Protip for veterans: Don’t lie about being a Navy SEAL. A man from Crofton, Md., had been doing that for years, according to friends, neighbors and even his wife, the Annapolis Capital-Gazette reported Thursday.
Said Don Shipley, of Cambridge, Md., "who has dedicated his time to exposing people who falsely claim to be SEALs," he told the Gazette, “No one is more targeted for fakes than Navy SEALs are, no branch of service or profession in this country. There are fewer than 10,000 living Navy SEALs in the country. There’s a thousand impostors for every living Navy SEAL. Your chances of bumping into a Navy SEAL are about as good as sitting in coach on an airplane next to Obama.”

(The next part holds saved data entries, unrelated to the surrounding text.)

-- ==== Sys2Proof/Machine/Operands.lean ====
section
/-! DEFINITION. The operand forms: request messages read word by word (R156, R180), their form (R161), and whom a
request is permitted to (R160). -/

namespace Sys2Proof

/-! ## Bit fields -/

/-- Bits `lo` to `lo + len - 1` of a word. -/
def Word.field (w : Word) (lo len : Nat) : BitVec len := w.extractLsb' lo len

/-- Bit `n` of a word as a flag. -/
def Word.flag (w : Word) (n : Nat) : Bool := w.getLsbD n

/-- Replace byte `k` of a little-endian word (R179). -/
def Word.setByte (w : Word) (k : Nat) (b : Byte) : Word :=
  (w &&& ~~~((0xFF : Word) <<< (8 * k))) ||| ((b.setWidth 32) <<< (8 * k))

/-- Byte `k` of a little-endian word (R179). -/
def Word.byte (w : Word) (k : Nat) : Byte := w.extractLsb' (8 * k) 8

/-- A subscriber handle word and a flow handle word (R179). -/
def Word.subHandle (w : Word) : Machine.SubHandle := { index := w.field 0 12, stamp := w.field 16 8 }

def Word.flowHandle (w : Word) : Machine.FlowHandle := { index := w.field 0 14, stamp := w.field 16 8 }

end Sys2Proof

namespace Sys2Proof.Machine

/-! ## The request header and the guard part (R180) -/

def Message.header (m : Message) : Word := m.words.headD 0

/-- The kind field, as it was written. -/
def Message.kind (m : Message) : BitVec 8 := m.header.field 0 8

def Message.tag (m : Message) : BitVec 16 := m.header.field 16 16

def Message.guarded (m : Message) : Bool := m.header.flag 13

/-- R159: USAGE_POST is the posted kind; every other kind, an unknown one included, is answered. -/
def Message.posted (m : Message) : Bool := m.kind == 0x08

/-- The word count of a request header (R180). -/
def headerCount (header : Word) : Nat := (header.field 8 5).toNat

/-- R180: the bits of a header that are not reserved. -/
def headerMask : Word := 0xFFFF3FFF

/-- R180: the bits of a guard's first word that are not reserved. -/
def guardMask : Word := 0x0000870F

/-- R180: the bits of a subscriber handle word, of a flow handle word, and of a whole word. -/
def subHandleMask : Word := 0x00FF0FFF
def flowHandleMask : Word := 0x00FF3FFF
def wholeMask : Word := 0xFFFFFFFF

/-- R180: for each kind, the bits of each body word that are not reserved; the fitting word count is one more than
their number. None for an unknown kind. -/
def bodyMasks (kind : BitVec 8) : Option (List Word) :=
  match kind with
  | 0x01 => some [wholeMask, wholeMask, 0x00003F13, 0x00FFFFFF]
  | 0x02 => some [subHandleMask]
  | 0x03 => some [wholeMask, wholeMask]
  | 0x04 => some [subHandleMask, 0x0000FF03]
  | 0x05 => some [subHandleMask, 0x00000033, wholeMask]
  | 0x06 => some [subHandleMask, wholeMask, wholeMask]
  | 0x07 => some [subHandleMask, 0x00000003]
  | 0x08 => some [subHandleMask, 0x00000007, wholeMask, wholeMask]
  | 0x10 => some [subHandleMask, wholeMask, wholeMask, wholeMask, wholeMask, wholeMask, 0x000107FF]
  | 0x11 => some [flowHandleMask]
  | 0x12 => some [0x00000FFF, wholeMask, wholeMask, wholeMask, wholeMask, wholeMask, 0x000000FF]
  | 0x13 => some [flowHandleMask, 0x00FFFFFF]
  | 0x14 => some [flowHandleMask]
  | 0x15 => some [flowHandleMask, 0x00000033, wholeMask]
  | 0x20 => some [0x00FFFF0F]
  | 0x21 => some [0x0000070F]
  | 0x22 => some [0x0000000F, 0x3F7F1F3F, 0x00F7FFFF, 0x0000070F]
  | 0x23 => some [0x0000000F]
  | 0x30 => some [0x000100FF]
  | 0x31 => some [0x00FF03FF]
  | 0x32 => some [0x000000FF]
  | 0x33 => some [0x03FFFFFF, wholeMask]
  | 0x34 => some [0x00FFFFFF]
  | 0x35 => some [0x01FFFFFF]
  | 0x36 => some [0xFFFF07FF, wholeMask, wholeMask, wholeMask, wholeMask, wholeMask, wholeMask]
  | 0x37 => some [0x000000FF]
  | 0x40 => some []
  | 0x41 => some [0x00000003]
  | 0x42 => some [0x0000FF03]
  | 0x50 => some [0x00000007]
  | 0x51 => some []
  | 0x52 => some [wholeMask, 0x00000001]
  | 0x60 => some [0x000000FF]
  | 0x61 => some []
  | 0x62 => some [0x000107FF]
  | 0x63 => some [0x000000FF]
  | 0x64 => some []
  | _ => none

/-- R146: the kinds that may carry a guard on a subscriber field, and on a flow field. -/
def guardsSub (kind : BitVec 8) : Bool := kind ∈ [0x02, 0x04, 0x05, 0x06, 0x07]
def guardsFlow (kind : BitVec 8) : Bool := kind ∈ [0x11, 0x14, 0x15]

/-- R161: every bit outside the masks is 0, and there are as many words as masks. -/
def fits : List Word → List Word → Bool
  | [], [] => true
  | w :: ws, m :: ms => (w &&& ~~~m) == 0 && fits ws ms
  | [], _ :: _ => false
  | _ :: _, [] => false

/-- The words of a message after its header: its guard words, if the header says that it has some, and its body. -/
def Message.parts (m : Message) : Option (Option (Word × Word) × List Word) :=
  match m.guarded, m.words.tail with
  | false, body => some (none, body)
  | true, g1 :: g2 :: body => some (some (g1, g2), body)
  | true, _ => none

def guardTest (code : BitVec 3) : Option GuardTest :=
  match code with
  | 0 => some .eq
  | 1 => some .lt
  | 2 => some .gt
  | 3 => some .allBits
  | 4 => some .anyBits
  | _ => none

def subGuardField (code : BitVec 4) : Option SubGuardField :=
  match code with
  | 0 => some .state
  | 1 => some .cls
  | 2 => some .flowCount
  | 3 => some .byteAllowance
  | 4 => some .secondsAllowance
  | 5 => some .grantState
  | 6 => some .closedOccupied
  | 7 => some .permanent
  | 8 => some .userWord
  | _ => none

def flowGuardField (code : BitVec 4) : Option FlowGuardField :=
  match code with
  | 0 => some .state
  | 1 => some .cls
  | 2 => some .pin
  | 3 => some .userWord
  | _ => none

/-- R180: a guard part, whose field selector is read by `field`. None when it is malformed (R146, R161). -/
def readGuard {φ : Type} (field : BitVec 4 → Option φ) (w1 w2 : Word) : Option (Guard φ) := do
  if (w1 &&& ~~~guardMask) != 0 then none
  let f ← field (w1.field 0 4)
  let t ← guardTest (w1.field 8 3)
  some { field := f, test := t, negate := w1.flag 15, operand := w2 }

/-- The guard of a request, absent or read; the outer none is MALFORMED. -/
def optionalGuard {φ : Type} (field : BitVec 4 → Option φ) : Option (Word × Word) → Option (Option (Guard φ))
  | none => some none
  | some (w1, w2) => (readGuard field w1 w2).map some

/-! ## Named alternatives (R161, R180) -/

def subSection (code : BitVec 2) : Option SubSection :=
  match code with
  | 0 => some .identity
  | 1 => some .charging
  | 2 => some .flows
  | _ => none

def subField (code : BitVec 2) : Option SubField :=
  match code with
  | 0 => some .userWord
  | 1 => some .permanent
  | 2 => some .so
  | _ => none

def flowField (code : BitVec 2) : Option FlowField :=
  match code with
  | 0 => some .userWord
  | 1 => some .cls
  | _ => none

def updateAction (code : BitVec 2) : UpdateAction :=
  match code with
  | 0 => .set
  | 1 => .addSat
  | 2 => .setBits
  | 3 => .clearBits

def settlePart (code : BitVec 2) : Option SettlePart :=
  match code with
  | 1 => some .closed
  | 2 => some .current
  | 3 => some .both
  | _ => none

def linkCommand (code : BitVec 3) : Option LinkCommand :=
  match code with
  | 0 => some .enable
  | 1 => some .disable
  | 2 => some .drain
  | 3 => some .inject
  | 4 => some .snapshot
  | _ => none

def walkSection (code : BitVec 2) : Option WalkSection :=
  match code with
  | 0 => some .walker
  | 1 => some .summaries
  | _ => none

def walkKind (code : BitVec 2) : WalkKind :=
  match code with
  | 0 => .age
  | 1 => .zone
  | 2 => .recheck
  | 3 => .repin

def noticeFilter (code : BitVec 3) : Option NoticeFilter :=
  match code with
  | 0 => some .subscriber
  | 1 => some .link
  | 2 => some .walker
  | 3 => some .device
  | 4 => some .any
  | _ => none

def ownerClass (code : BitVec 3) : Option OwnerClass :=
  match code with
  | 0 => some .gateway
  | 1 => some .cell
  | 2 => some .backhaul
  | 3 => some .billing
  | 4 => some .supervisor
  | _ => none

/-! ## Range-checked codes, read by the owners -/

/-- The subscriber class codes (R147); code 3 is outside the range (R5). -/
def subClass (code : BitVec 2) : Option SubClass :=
  match code with
  | 0 => some .passenger
  | 1 => some .crew
  | 2 => some .shipSystem
  | _ => none

/-- The flow class codes (R147); codes above 3 are outside the range (R31, R66). -/
def flowClass (code : BitVec 3) : Option FlowClass :=
  match code with
  | 0 => some .emergency
  | 1 => some .voice
  | 2 => some .interactive
  | 3 => some .bulk
  | _ => none

/-- A link number 0 to 7 in a four-bit field, none when it is above 7. -/
def linkOf (code : BitVec 4) : Option LinkId :=
  if h : code.toNat < 8 then some ⟨code.toNat, h⟩ else none

/-- A channel number 0 to 7 in an eight-bit field, none when it is above 7. -/
def chanOf (code : BitVec 8) : Option Chan :=
  if h : code.toNat < 8 then some ⟨code.toNat, h⟩ else none

/-- R179: an agreement's tariff field: 0 to 63, or NONE as 255; the outer none is outside the range. -/
def tariffField (code : BitVec 8) : Option (Option TariffIx) :=
  if code = 255 then some none
  else if code.toNat < 64 then some (some (code.setWidth 6))
  else none

/-! ## Bodies (R180) -/

/-- A 64-bit tag in two words, least significant first (R179). -/
def tagOf (w1 w2 : Word) : Tag := w2 ++ w1

/-- A 128-bit remote address in four words, least significant first (R179). -/
def addressOf (w1 w2 w3 w4 : Word) : BitVec 128 := w4 ++ w3 ++ w2 ++ w1

/-- The configuration fields in words 2 to 4 of LINK_CONFIG (R180). -/
def linkConfigOf (w2 w3 w4 : Word) : LinkConfig :=
  { threshold := w2.field 0 6
    hysteresis := w2.field 8 4
    declareWindow := if w2.flag 12 then .steady else .fast
    clearWindow := w2.field 16 7
    staleInterval := w2.field 24 6
    highWater := w3.field 0 8
    lowWater := w3.field 8 8
    admitVoice := w3.flag 16
    admitInteractive := w3.flag 17
    admitBulk := w3.flag 18
    rank := w3.field 20 4
    fallback := linkOf (w4.field 0 4)
    stateNotice := if w4.flag 8 then .all else .downward
    congestionNotice := if w4.flag 9 then .both else .onset
    snapshotMode := if w4.flag 10 then .auto else .manual }

/-- The fields in words 1 to 7 of TARIFF_SET (R180). -/
def tariffTermsOf (w1 w2 w3 w4 w5 w6 w7 : Word) : TariffTerms :=
  { lowBytes := w2
    lowSeconds := w3
    exhaust := if w1.flag 8 then .redirect else .block
    timeout := w1.field 16 8
    noAnswer := if w1.flag 9 then .overdraft else .block
    overdraftBytes := w4
    overdraftSeconds := w5
    carry := w1.flag 10
    bridgeBytes := w6
    bridgeSeconds := w7
    flowLimit := w1.field 24 8 }

/-- The subscriber requests that take no guard, from their body words. -/
def readSubPlain (kind : BitVec 8) (body : List Word) : Option Request :=
  if kind = 0x01 then
    match body with
    | [w1, w2, w3, w4] =>
      some (.attach (tagOf w1 w2) (w3.field 0 2) (w3.flag 4) (w3.field 8 6) (w4.field 0 24))
    | _ => none
  else if kind = 0x03 then
    match body with
    | [w1, w2] => some (.subFind (tagOf w1 w2))
    | _ => none
  else if kind = 0x08 then
    match body with
    | [w1, w2, w3, w4] => some (.usagePost w1.subHandle (w2.field 0 3) w3 w4)
    | _ => none
  else none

And finally this week: On the off-chance you missed it on Thursday, we now have a trailer for the next “Top Gun” movie, which seemed to be generating much more enthusiasm than criticism on social media.
“You should be at least a two-star admiral by now,” says Ed Harris to our protagonist. “Yet here you are: captain. Why is that?” Harris asks. “It’s one of life’s mysteries, sir,” Maverick responds. Watch the rest, here.
Have a safe weekend, everyone. And we’ll see you again on Monday!